───── SOURCE INFORMATION ─────
/-! raiseFault -/

@[simp] theorem raiseFault_par (k : FaultKind) (c2 : Time) (s : State) : (raiseFault k c2 s).par = s.par := by
  cases k <;> rfl
@[simp] theorem raiseFault_cfg (k : FaultKind) (c2 : Time) (s : State) : (raiseFault k c2 s).cfg = s.cfg := by
  cases k <;> rfl
@[simp] theorem raiseFault_session (k : FaultKind) (c2 : Time) (s : State) : (raiseFault k c2 s).session = s.session := by
  cases k <;> rfl
@[simp] theorem raiseFault_n (k : FaultKind) (c2 : Time) (s : State) : (raiseFault k c2 s).n = s.n := by
  cases k <;> rfl
@[simp] theorem raiseFault_blockCount (k : FaultKind) (c2 : Time) (s : State) : (raiseFault k c2 s).blockCount = s.blockCount := by
  cases k <;> rfl
@[simp] theorem raiseFault_faultCount (k : FaultKind) (c2 : Time) (s : State) : (raiseFault k c2 s).faultCount = s.faultCount + 1 := by
  cases k <;> rfl
@[simp] theorem raiseFault_refused (k : FaultKind) (c2 : Time) (s : State) : (raiseFault k c2 s).refused = s.refused := by
  cases k <;> rfl
@[simp] theorem raiseFault_fe (k : FaultKind) (c2 : Time) (s : State) : (raiseFault k c2 s).fe = s.fe := by
  cases k <;> rfl
@[simp] theorem raiseFault_det (k : FaultKind) (c2 : Time) (s : State) : (raiseFault k c2 s).det = s.det := by
  cases k <;> rfl
@[simp] theorem raiseFault_prevC2 (k : FaultKind) (c2 : Time) (s : State) : (raiseFault k c2 s).prevC2 = s.prevC2 := by
  cases k <;> rfl
@[simp] theorem raiseFault_pbuf (k : FaultKind) (c2 : Time) (s : State) : (raiseFault k c2 s).pbuf = s.pbuf := by
  cases k <;> rfl
@[simp] theorem raiseFault_input (k : FaultKind) (c2 : Time) (s : State) : (raiseFault k c2 s).input = s.input := by
  cases k <;> rfl
@[simp] theorem raiseFault_output (k : FaultKind) (c2 : Time) (s : State) : (raiseFault k c2 s).output = s.output ++ [.fault k c2] := by
  cases k <;> rfl
@[simp] theorem raiseFault_freeUse (k : FaultKind) (c2 : Time) (s : State) : (raiseFault k c2 s).freeUse = s.freeUse := by
  cases k <;> rfl
@[simp] theorem raiseFault_invalidPulse_asm (w : Word) (c2 : Time) (s : State) :
    (raiseFault (.invalidPulse w) c2 s).asm = .reset := rfl
@[simp] theorem raiseFault_invalidPulse_blk (w : Word) (c2 : Time) (s : State) :
    (raiseFault (.invalidPulse w) c2 s).blk = s.blk := rfl
@[simp] theorem raiseFault_framingFault_asm (c2 : Time) (s : State) : (raiseFault .framingFault c2 s).asm = .reset := rfl
@[simp] theorem raiseFault_framingFault_blk (c2 : Time) (s : State) :
    (raiseFault .framingFault c2 s).blk = .reset s.par.crc := rfl
@[simp] theorem raiseFault_blockLengthFault_asm (l : Half) (c2 : Time) (s : State) :
    (raiseFault (.blockLengthFault l) c2 s).asm = s.asm := rfl
@[simp] theorem raiseFault_blockLengthFault_blk (l : Half) (c2 : Time) (s : State) :
    (raiseFault (.blockLengthFault l) c2 s).blk = .reset s.par.crc := rfl
@[simp] theorem raiseFault_headerCrcFault_asm (r c : Half) (c2 : Time) (s : State) :
    (raiseFault (.headerCrcFault r c) c2 s).asm = s.asm := rfl
@[simp] theorem raiseFault_headerCrcFault_blk (r c : Half) (c2 : Time) (s : State) :
    (raiseFault (.headerCrcFault r c) c2 s).blk = .reset s.par.crc := rfl
@[simp] theorem raiseFault_payloadCrcFault_asm (r c : Half) (c2 : Time) (s : State) :
    (raiseFault (.payloadCrcFault r c) c2 s).asm = s.asm := rfl
@[simp] theorem raiseFault_payloadCrcFault_blk (r c : Half) (c2 : Time) (s : State) :
    (raiseFault (.payloadCrcFault r c) c2 s).blk = .reset s.par.crc := rfl
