-- ==== Sys2Proof/Tests/Slice0.lean ====
section
/-! SUPPORT. Tests of the model against the spec's own examples, and for every obligation with hypotheses concrete
values that meet them. -/

namespace Sys2Proof.Tests

-- One theorem after the other: a hundred checking threads at once can pass the memory limit of a module build.
set_option Elab.async false

open Sys2Proof.Machine Sys2Proof.Safety

/-- The outcome is a next state with the property `p`. -/
def nextWith (o : Host.Outcome State Fault Refusal) (p : State → Bool) : Bool :=
  match o with
  | .next t => p t
  | _ => false

theorem nextWith_spec {o : Host.Outcome State Fault Refusal} {p : State → Bool} (h : nextWith o p = true) :
    ∃ t, o = .next t ∧ p t = true := by
  cases o with
  | next t => exact ⟨t, rfl, h⟩
  | fault _ => cases h
  | refused _ => cases h

/-- The call answers a state with the property `p`. -/
def okWith (r : Except Fault State) (p : State → Bool) : Bool :=
  match r with
  | .ok t => p t
  | .error _ => false

theorem okWith_spec {r : Except Fault State} {p : State → Bool} (h : okWith r p = true) : ∃ t, r = .ok t ∧ p t = true := by
  cases r with
  | ok t => exact ⟨t, rfl, h⟩
  | error _ => cases h

/-- A state with the register CTRL at `v`. -/
def withCtrl (v : Word) (s : State) : State := { s with cfg := { s.cfg with ctrl := v } }

/-! The spec's words: R180 gives the words of its examples, R132 the others. -/

theorem test_decode_nop : decode 0#2 0x000000000000#48 = .ok .nop := by decide
theorem test_decode_sample : decode 0#2 0x10000000FFFF#48 = .ok (.sample 0xFFFF#32) := by decide
theorem test_decode_end : decode 0#2 0x200000000000#48 = .ok .endStream := by decide
theorem test_decode_cfg_write : decode 0#2 0x350000000004#48 = .ok (.cfgWrite 0x5#4 4#32) := by decide
theorem test_decode_cfg_read : decode 0#2 0x4A0000000000#48 = .ok (.cfgRead 0xA#4) := by decide
theorem test_decode_session_reset : decode 0#2 0x500000000000#48 = .ok .sessionReset := by decide
theorem test_decode_reserved_opcodes :
    decode 0#2 0x600000000000#48 = .error .reservedOpcode ∧ decode 0#2 0xF00000000000#48 = .error .reservedOpcode := by
  decide
theorem test_decode_reserved_bits : decode 0#2 0x000100000000#48 = .error .reservedBits := by decide
theorem test_decode_nonzero_addr : decode 0#2 0x210000000000#48 = .error .addrNotZero := by decide
theorem test_decode_nonzero_data : decode 0#2 0x400000000001#48 = .error .dataNotZero := by decide
/-- R131, R134: the same word is well-formed in FMT 00 and malformed in FMT 01 and 10. -/
theorem test_decode_sample_width :
    decode 0#2 0x100000000100#48 = .ok (.sample 0x100#32) ∧ decode 1#2 0x100000000100#48 = .error .sampleTooWide ∧
      decode 2#2 0x100000000100#48 = .error .sampleTooWide ∧ decode 0#2 0x100000010000#48 = .error .sampleTooWide := by
  decide

theorem test_table_word : decodeTableWord 48 0x350000000004 = some (.cfgWrite 0x5#4 4#32) := by decide
theorem test_table_word_refused : decodeTableWord 48 0x600000000000 = none := by decide

/-! WellFormed: the one check, at its boundary for each code width. -/

theorem test_wellFormed_16_bit :
    (Instr.sample 0xFFFF#32).wellFormed 0#2 = true ∧ (Instr.sample 0x10000#32).wellFormed 0#2 = false := by decide
theorem test_wellFormed_8_bit :
    (Instr.sample 0xFF#32).wellFormed 1#2 = true ∧ (Instr.sample 0x100#32).wellFormed 1#2 = false ∧
      (Instr.sample 0x100#32).wellFormed 2#2 = false := by decide

/-! One step of each command. -/

/-- R205's example. -/
theorem test_nop : step (State.reset.withFetchWord 48 0x000000000000) = .next State.reset := by rfl

/-- R210's example: SAMPLE 0 at reset. -/
theorem test_sample_first :
    nextWith (step (State.reset.withFetchWord 48 0x100000000000))
      (fun t => t.session = .active && t.n = 1#32 && t.output = []) = true := by decide +kernel

/-- R282, row n = 0: K1 = K2 = 1/2 and s = 1/2 give V1 = 1/4 and V2 = 1/8, and the positive envelope opens a pulse with
peak 1/4. -/
theorem test_sample_stages :
    nextWith (exec (.sample 0x4000#32) { State.reset with cfg := { State.reset.cfg with k1 := 0x8000#32, k2 := 0x8000#32 } })
      (fun t => t.fe.v1 = 1 / 4 && t.fe.v2 = 1 / 8 && t.det = ⟨true, 0#32, 1 / 4, 0#32, 0#32⟩) = true := by decide +kernel

/-- R220: END in IDLE ends an empty stream. -/
theorem test_end : nextWith (step (State.reset.withFetchWord 48 0x200000000000))
    (fun t => t.session = .done && t.output = [.exhausted .endCommand]) = true := by decide +kernel

/-- R217: END in DONE is rejected. -/
theorem test_end_done : nextWith (exec .endStream { State.reset with session := .done })
    (fun t => t = { State.reset with session := .done, output := [.reject .sessionDone 0x2#4] }) = true := by decide +kernel

/-- R230's example: CFGR THR_LOW at reset. -/
theorem test_cfg_read : nextWith (step (State.reset.withFetchWord 48 0x450000000000))
    (fun t => t.output = [.cfgData 0x5#4 0x0000000E#32]) = true := by decide +kernel

/-- R235's example: CFGW THR_LOW, 4 in IDLE. -/
theorem test_cfg_write : nextWith (step (State.reset.withFetchWord 48 0x350000000004))
    (fun t => t.cfg = { State.reset.cfg with thrLow := 4#32 } && t.output = []) = true := by decide +kernel

/-- R236: ZERO_COUNT = 0 is rejected. -/
theorem test_cfg_write_rejected : nextWith (exec (.cfgWrite 0x7#4 0#32) State.reset)
    (fun t => t.cfg = State.reset.cfg && t.output = [.reject .badWrite 0x3#4]) = true := by decide +kernel

/-- R240: SESSION_RESET keeps `cfg` and emits nothing. -/
theorem test_session_reset :
    nextWith (exec .sessionReset { withCtrl 0x110#32 State.reset with session := .active, n := 9#32, faultCount := 2#32 })
      (fun t => t = withCtrl 0x110#32 State.reset) = true := by decide +kernel

/-! The units, against the spec's examples. -/

/-- R319 at n = 6: PULSE(1, 5, 1/2, accepted), ZERO_COUNT = 2. -/
theorem test_pulse_closes :
    okWith (detect 0 6#32 { State.reset with
        cfg := { State.reset.cfg with zeroCount := 2#32 }, det := ⟨true, 1#32, 1 / 2, 1#32, 5#32⟩ })
      (fun t => t.output.head? = some (.pulse 1#32 5#32 (1 / 2) true) && t.prevC2 = some 6#33) = true := by decide +kernel

/-- R601's example: in Data with SHIFT = 5, a pulse of width 1 with THR_HIGH = 2 at C2 = 61. -/
theorem test_invalid_pulse :
    okWith (classify 1#32 61#33 { State.reset with
        cfg := { State.reset.cfg with thrHigh := 2#32 }, asm := ⟨.data, 0x15#8, 5#4, 1#2⟩ })
      (fun t => t.output = [.fault (.invalidPulse 1#32) 61#33] && t.asm = ⟨.waiting, 0#8, 0#4, 0#2⟩) = true := by
  decide +kernel

/-- R263: a spike is replaced by the mean of its neighbours. -/
theorem test_despike : despike (some (1 / 2)) (-1 / 2) (1 / 4) 0 = 3 / 8 := by decide +kernel

/-- The block of R457, with the two CRC values that R457 gives. -/
def exampleBlock : Block :=
  ⟨[0x41#8], 0x00001900#32, 0x00008023#32, 0x0000#16, 1#16, 0x80#8, 0#32, 0x5764#16, [0x42#8], 0x6886#16, 0#33⟩

/-- R457: the CRC values, 25 wire bytes. -/
theorem test_example_block :
    crcOf Config.crcDefault (headerCovered State.reset.cfg exampleBlock) = 0x5764#16 ∧
      crcOf Config.crcDefault exampleBlock.payload = 0x6886#16 ∧ (serialise State.reset.cfg exampleBlock).length = 25 := by
  decide +kernel

/-- R426: the CRC values of the default CRC16. -/
theorem test_crc_values :
    crcOf Config.crcDefault [] = 0x0000#16 ∧ crcOf Config.crcDefault [0x2A#8] = 0x8528#16 ∧
      crcOf Config.crcDefault [0x41#8] = 0x58E5#16 ∧
      crcOf Config.crcDefault [0x31#8, 0x32#8, 0x33#8, 0x34#8, 0x35#8, 0x36#8, 0x37#8, 0x38#8, 0x39#8] = 0x31C3#16 := by
  decide +kernel

/-- R180: the examples assemble to the words that the rule gives. -/
theorem test_assembler_examples :
    (parseProgram ["NOP".toList, "sample 16384 ; half scale".toList, "SAMPLE -1".toList, "END".toList,
        "CFGW THR_LOW, 4".toList, "cfgr status".toList, "SRST".toList]).bind (assembleProgram 0#2) =
      some [0x000000000000#48, 0x100000004000#48, 0x10000000FFFF#48, 0x200000000000#48, 0x350000000004#48,
        0x4A0000000000#48, 0x500000000000#48] := by decide +kernel

/-- R181: LOWP and HIGHP under .tone. -/
theorem test_assembler_pseudo :
    (parseProgram [".tone 4, 2, 1".toList, "BIT0".toList, "LEADER 1".toList]).bind (assembleProgram 0#2) =
      some (List.replicate 4 0x100000004000#48 ++ [0x100000000000#48] ++ List.replicate 2 0x100000004000#48
        ++ [0x100000000000#48]) := by decide +kernel

/-- R245: the observation of a run is the events of its steps in order; this run ends well. -/
theorem test_observation :
    observation Config.params [0x4E0000000000#48, 0x700000000000#48, 0x200000000000#48] =
      some [.cfgData 0xE#4 0x55454631#32, .reject .malformed 0x7#4, .exhausted .endCommand] := by decide +kernel

theorem test_runEndsWell : runEndsWell Config.params [0x000000000000#48, 0x200000000000#48] := ⟨_, rfl, rfl, rfl⟩

/-- R245: a run that ends in a refused state has no observation, although an event came before. -/
theorem test_refused_run_unobserved :
    observation Config.params [0x4E0000000000#48, 0x300000000104#48, 0x100000000000#48] = none := by decide +kernel
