-- ==== Sys2Proof/Syntax.lean ====
section
/-! DEFINITION. The syntax: one constructor of `Instr` per row of spec/opcode_table.json (eleven operations, three
command bytes, one frame), and the command alphabet that `DISPATCH` decodes. -/

namespace Sys2Proof

/-- The command-byte alphabet (R94). -/
inductive Command where
  /-- `CMD_U`, byte 0x55: "system unlocked". -/
  | unlock
  /-- `CMD_DIGIT p`, bytes 0x30 to 0x37: select display pattern `p`. -/
  | digit (p : BitVec 3)
  /-- `CMD_RESERVED`: each of the other 247 byte values. -/
  | reserved
deriving DecidableEq, Repr

/-- The operations of R90, the command bytes of R94 and the frame of R91. -/
inductive Instr where
  /-- `SCAN_START`: the host begins a scan (R121). -/
  | scanStart
  /-- `SCAN_STEP s`: the scanner takes one step with the column sample `s` (R122). -/
  | scanStep (s : Lines)
  /-- `BEGIN_SEND a, b`: the host asks for the frame `a`, `b` to be sent (R161). -/
  | beginSend (a b : Byte)
  /-- `TX_EVENT`: the bus hardware reports "byte transmitted" (R165). -/
  | txEvent
  /-- `RX_EVENT b`: the bus hardware reports "byte received" with the byte `b` (R168). -/
  | rxEvent (b : Byte)
  /-- `RX_TAKE`: the host takes the byte out of the mailbox (R169). -/
  | rxTake
  /-- `TICK`: the hardware timer overflows (R221). -/
  | tick
  /-- `ACT_RESET`: bus activity was observed (R223). -/
  | actReset
  /-- `DISPATCH`: the dispatcher observes the byte in the mailbox (R206). -/
  | dispatch
  /-- `KEY k`: the unlock state machine consumes the key event `k` (R191). -/
  | key (k : Byte)
  /-- `RGB_REFRESH`: the host recomputes the three duty values (R153). -/
  | rgbRefresh
  /-- `CMD_U`, the command byte 0x55 (R207). -/
  | cmdU
  /-- `CMD_DIGIT p`, the command bytes 0x30 to 0x37 (R208). -/
  | cmdDigit (p : BitVec 3)
  /-- `CMD_RESERVED`, any other command byte; `b` is the byte (R209). -/
  | cmdReserved (b : Byte)
  /-- `FRAME`: a bus frame, address byte `a` first, payload byte `p` second (R91). -/
  | frame (a p : Byte)
deriving DecidableEq, Repr

end Sys2Proof
end

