-- ==== Sys2Proof/Machine/Scanner.lean ====
section
/-! DEFINITION. The keypad scanner: `SCAN_START` and `SCAN_STEP` (40_keypad_scanner.md). -/

namespace Sys2Proof.Machine

/-- `SCAN_START` (R121): enabled exactly while no scan is running. -/
def execScanStart (s : State) : Result :=
  if s.scan = .idle then .next (probeRow 0 s) else .refused .scanRunning

/-- The PROBE case (R123): the lowest column that reads low is the contact found; the settle delay is skipped when it is 0
(R124). -/
def probeNext (cfg : Config) (r : Fin 4) (col : Lines) (s : State) : State :=
  match lowestZero col with
  | some c =>
    if cfg.debounceDelay = 0 then { s with scan := .wait r c 0 }
    else { s with scan := .settle r c cfg.debounceDelay }
  | none => if r = 3 then finishNoKey s else probeRow (r + 1) s

/-- The SETTLE case (R124): the sample is ignored. The count is at least 1 in every reachable state (R29; DESIGN CHOICE, safe:
assumption 10). -/
def settleNext (r c : Fin 4) (n : Nat) (s : State) : State :=
  if n ≤ 1 then { s with scan := .wait r c 0 } else { s with scan := .settle r c (n - 1) }

/-- A closed sample in WAIT: a hold (R125, R129), unless a release timeout is set and this is its last sample
(R133; for a bound of 0 a DESIGN CHOICE, unsafe: assumption 11). -/
def holdNext (cfg : Config) (r c : Fin 4) (held : Nat) (s : State) : State :=
  match cfg.releaseTimeout with
  | none => s
  | some n => if n ≤ held + 1 then finishKey (keyAt cfg r c) s else { s with scan := .wait r c (held + 1) }

/-- The WAIT case (R125): only column `c` is looked at. -/
def waitNext (cfg : Config) (r c : Fin 4) (held : Nat) (col : Lines) (s : State) : State :=
  if columnLow col c then holdNext cfg r c held s else finishKey (keyAt cfg r c) s

/-- One scanner step, by the scanner's state (R122). -/
def scanNext (cfg : Config) (col : Lines) (s : State) : State :=
  match s.scan with
  | .idle => s
  | .probe r => probeNext cfg r col s
  | .settle r c n => settleNext r c n s
  | .wait r c held => waitNext cfg r c held col s

/-- `SCAN_STEP s` under the parameters `cfg` (R122): enabled only while a scan is running. -/
def execScanStepIn (cfg : Config) (col : Lines) (s : State) : Result :=
  if s.scan = .idle then .refused .noScanRunning else .next (scanNext cfg col s)

/-- `SCAN_STEP s` (R122). -/
def execScanStep (col : Lines) (s : State) : Result := execScanStepIn Config.platform col s

end Sys2Proof.Machine
end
─────
**YOUR ASSIGNMENT**.
From the records above, quote only the lines running from the line with "[0x4E0000000000#48, 0x700000000000#48, 0x200000000000#48]" to the line with "came before. -/", both lines included.

**ANSWER TO THIS EXERCISE**.
    observation Config.params [0x4E0000000000#48, 0x700000000000#48, 0x200000000000#48] =
      some [.cfgData 0xE#4 0x55454631#32, .reject .malformed 0x7#4, .exhausted .endCommand] := by decide +kernel

theorem test_runEndsWell : runEndsWell Config.params [0x000000000000#48, 0x200000000000#48] := ⟨_, rfl, rfl, rfl⟩

/-- R245: a run that ends in a refused state has no observation, although an event came before. -/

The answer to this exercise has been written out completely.